(Dataset entries)
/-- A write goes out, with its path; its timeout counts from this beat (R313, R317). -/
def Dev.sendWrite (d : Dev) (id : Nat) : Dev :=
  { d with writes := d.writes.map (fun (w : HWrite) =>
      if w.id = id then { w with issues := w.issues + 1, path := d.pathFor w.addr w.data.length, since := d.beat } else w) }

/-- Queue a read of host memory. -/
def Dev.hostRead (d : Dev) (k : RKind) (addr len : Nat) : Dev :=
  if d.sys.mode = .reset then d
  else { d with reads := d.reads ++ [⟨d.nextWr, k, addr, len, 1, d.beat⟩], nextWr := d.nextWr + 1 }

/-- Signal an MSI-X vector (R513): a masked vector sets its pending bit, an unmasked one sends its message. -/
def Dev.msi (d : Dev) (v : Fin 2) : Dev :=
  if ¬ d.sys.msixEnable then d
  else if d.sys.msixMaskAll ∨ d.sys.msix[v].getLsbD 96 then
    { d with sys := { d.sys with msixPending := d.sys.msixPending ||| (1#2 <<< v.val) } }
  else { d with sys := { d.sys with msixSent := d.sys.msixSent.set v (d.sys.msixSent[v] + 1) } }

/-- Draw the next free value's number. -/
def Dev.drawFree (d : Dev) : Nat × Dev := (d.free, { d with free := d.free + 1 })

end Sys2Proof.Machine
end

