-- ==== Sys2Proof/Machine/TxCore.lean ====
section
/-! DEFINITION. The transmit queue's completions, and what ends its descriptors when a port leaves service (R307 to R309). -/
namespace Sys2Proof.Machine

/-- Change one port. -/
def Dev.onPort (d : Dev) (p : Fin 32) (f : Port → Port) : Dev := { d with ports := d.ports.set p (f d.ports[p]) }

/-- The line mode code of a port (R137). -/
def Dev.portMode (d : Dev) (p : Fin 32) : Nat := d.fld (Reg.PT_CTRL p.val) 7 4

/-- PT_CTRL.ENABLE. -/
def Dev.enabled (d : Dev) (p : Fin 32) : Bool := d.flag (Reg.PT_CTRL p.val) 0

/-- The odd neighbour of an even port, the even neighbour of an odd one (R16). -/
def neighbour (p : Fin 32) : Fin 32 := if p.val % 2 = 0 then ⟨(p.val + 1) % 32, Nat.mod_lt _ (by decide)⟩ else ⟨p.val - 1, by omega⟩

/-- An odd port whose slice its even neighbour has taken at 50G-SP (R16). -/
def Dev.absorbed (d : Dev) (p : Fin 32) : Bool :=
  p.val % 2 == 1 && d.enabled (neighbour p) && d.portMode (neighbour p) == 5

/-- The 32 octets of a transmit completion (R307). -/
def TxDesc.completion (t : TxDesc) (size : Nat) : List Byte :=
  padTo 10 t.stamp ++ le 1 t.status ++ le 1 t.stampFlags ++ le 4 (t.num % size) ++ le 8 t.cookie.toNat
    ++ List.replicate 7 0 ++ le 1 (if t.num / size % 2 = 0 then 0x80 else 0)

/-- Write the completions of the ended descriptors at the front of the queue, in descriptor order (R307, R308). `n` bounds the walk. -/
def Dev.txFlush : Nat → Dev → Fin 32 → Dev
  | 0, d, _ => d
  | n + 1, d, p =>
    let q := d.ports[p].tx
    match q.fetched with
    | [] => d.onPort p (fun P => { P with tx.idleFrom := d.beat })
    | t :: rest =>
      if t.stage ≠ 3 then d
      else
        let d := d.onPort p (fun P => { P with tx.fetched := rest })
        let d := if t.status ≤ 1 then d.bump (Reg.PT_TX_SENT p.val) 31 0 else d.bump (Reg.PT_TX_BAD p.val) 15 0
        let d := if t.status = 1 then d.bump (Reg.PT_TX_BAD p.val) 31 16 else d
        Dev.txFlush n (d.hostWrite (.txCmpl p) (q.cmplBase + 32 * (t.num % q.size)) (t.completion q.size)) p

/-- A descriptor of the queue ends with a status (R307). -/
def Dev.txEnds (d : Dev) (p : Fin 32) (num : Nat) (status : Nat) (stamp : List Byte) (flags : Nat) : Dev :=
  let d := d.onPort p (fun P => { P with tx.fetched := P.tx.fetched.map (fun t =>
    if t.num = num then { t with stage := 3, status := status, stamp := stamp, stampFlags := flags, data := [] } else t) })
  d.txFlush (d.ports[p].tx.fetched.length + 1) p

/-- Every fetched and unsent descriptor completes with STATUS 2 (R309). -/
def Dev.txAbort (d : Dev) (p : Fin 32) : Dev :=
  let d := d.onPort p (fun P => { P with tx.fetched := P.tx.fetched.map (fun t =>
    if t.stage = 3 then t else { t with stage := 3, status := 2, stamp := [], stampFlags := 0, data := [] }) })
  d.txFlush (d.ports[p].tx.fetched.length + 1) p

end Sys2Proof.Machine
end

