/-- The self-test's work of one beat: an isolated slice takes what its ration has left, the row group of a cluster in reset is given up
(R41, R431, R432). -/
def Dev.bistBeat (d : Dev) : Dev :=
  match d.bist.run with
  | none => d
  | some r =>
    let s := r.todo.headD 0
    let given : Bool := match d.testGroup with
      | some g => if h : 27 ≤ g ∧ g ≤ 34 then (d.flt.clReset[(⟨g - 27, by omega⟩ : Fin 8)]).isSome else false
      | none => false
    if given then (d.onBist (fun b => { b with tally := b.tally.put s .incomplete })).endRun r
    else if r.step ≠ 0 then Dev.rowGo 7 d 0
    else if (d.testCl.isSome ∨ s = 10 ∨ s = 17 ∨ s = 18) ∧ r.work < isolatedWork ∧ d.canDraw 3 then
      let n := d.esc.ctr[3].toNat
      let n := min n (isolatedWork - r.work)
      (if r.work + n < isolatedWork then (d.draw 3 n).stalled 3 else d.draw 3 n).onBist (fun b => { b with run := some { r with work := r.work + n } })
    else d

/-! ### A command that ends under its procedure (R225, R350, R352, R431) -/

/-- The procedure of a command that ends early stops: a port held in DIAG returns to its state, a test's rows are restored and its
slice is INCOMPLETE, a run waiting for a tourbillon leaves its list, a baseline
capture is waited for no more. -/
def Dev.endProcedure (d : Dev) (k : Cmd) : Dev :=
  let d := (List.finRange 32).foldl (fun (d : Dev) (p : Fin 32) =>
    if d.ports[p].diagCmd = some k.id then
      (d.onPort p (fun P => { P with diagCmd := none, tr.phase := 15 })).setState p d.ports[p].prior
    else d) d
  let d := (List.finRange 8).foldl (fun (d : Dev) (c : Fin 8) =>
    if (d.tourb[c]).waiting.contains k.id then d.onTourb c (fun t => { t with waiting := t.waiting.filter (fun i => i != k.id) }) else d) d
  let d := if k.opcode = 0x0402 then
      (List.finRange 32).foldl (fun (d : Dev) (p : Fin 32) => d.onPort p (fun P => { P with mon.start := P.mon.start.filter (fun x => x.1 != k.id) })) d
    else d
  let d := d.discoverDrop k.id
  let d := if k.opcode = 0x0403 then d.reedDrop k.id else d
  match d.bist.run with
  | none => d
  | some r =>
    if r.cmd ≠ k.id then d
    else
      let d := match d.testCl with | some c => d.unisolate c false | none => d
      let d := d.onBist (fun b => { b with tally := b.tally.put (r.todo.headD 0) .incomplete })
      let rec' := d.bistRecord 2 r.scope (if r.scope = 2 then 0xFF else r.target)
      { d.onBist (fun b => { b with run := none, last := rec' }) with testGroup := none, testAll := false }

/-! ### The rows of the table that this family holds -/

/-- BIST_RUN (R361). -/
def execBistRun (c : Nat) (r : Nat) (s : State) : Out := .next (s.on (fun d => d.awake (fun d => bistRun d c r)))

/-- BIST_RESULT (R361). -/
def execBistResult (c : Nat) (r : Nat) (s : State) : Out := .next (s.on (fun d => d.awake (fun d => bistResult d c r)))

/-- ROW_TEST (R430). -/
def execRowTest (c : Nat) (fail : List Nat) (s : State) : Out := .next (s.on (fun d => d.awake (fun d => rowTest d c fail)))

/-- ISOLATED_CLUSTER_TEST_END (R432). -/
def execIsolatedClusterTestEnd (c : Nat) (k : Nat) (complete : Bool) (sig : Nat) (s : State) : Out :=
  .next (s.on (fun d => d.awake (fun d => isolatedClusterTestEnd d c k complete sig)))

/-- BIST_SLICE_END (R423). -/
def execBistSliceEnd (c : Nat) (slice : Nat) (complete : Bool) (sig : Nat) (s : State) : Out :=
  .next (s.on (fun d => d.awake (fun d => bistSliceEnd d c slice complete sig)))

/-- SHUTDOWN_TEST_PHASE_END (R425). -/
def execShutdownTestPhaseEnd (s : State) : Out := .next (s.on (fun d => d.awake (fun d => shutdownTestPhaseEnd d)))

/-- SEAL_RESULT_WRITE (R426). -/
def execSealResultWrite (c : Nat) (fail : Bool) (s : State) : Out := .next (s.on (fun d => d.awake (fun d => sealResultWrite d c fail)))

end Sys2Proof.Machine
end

### Problem requirements
Search the entries for the string "that" and copy each line where it occurs.

### Expected answer
/-! ### A command that ends under its procedure (R225, R350, R352, R431) -/
/-- The procedure of a command that ends early stops: a port held in DIAG returns to its state, a test's rows are restored and its
/-! ### The rows of the table that this family holds -/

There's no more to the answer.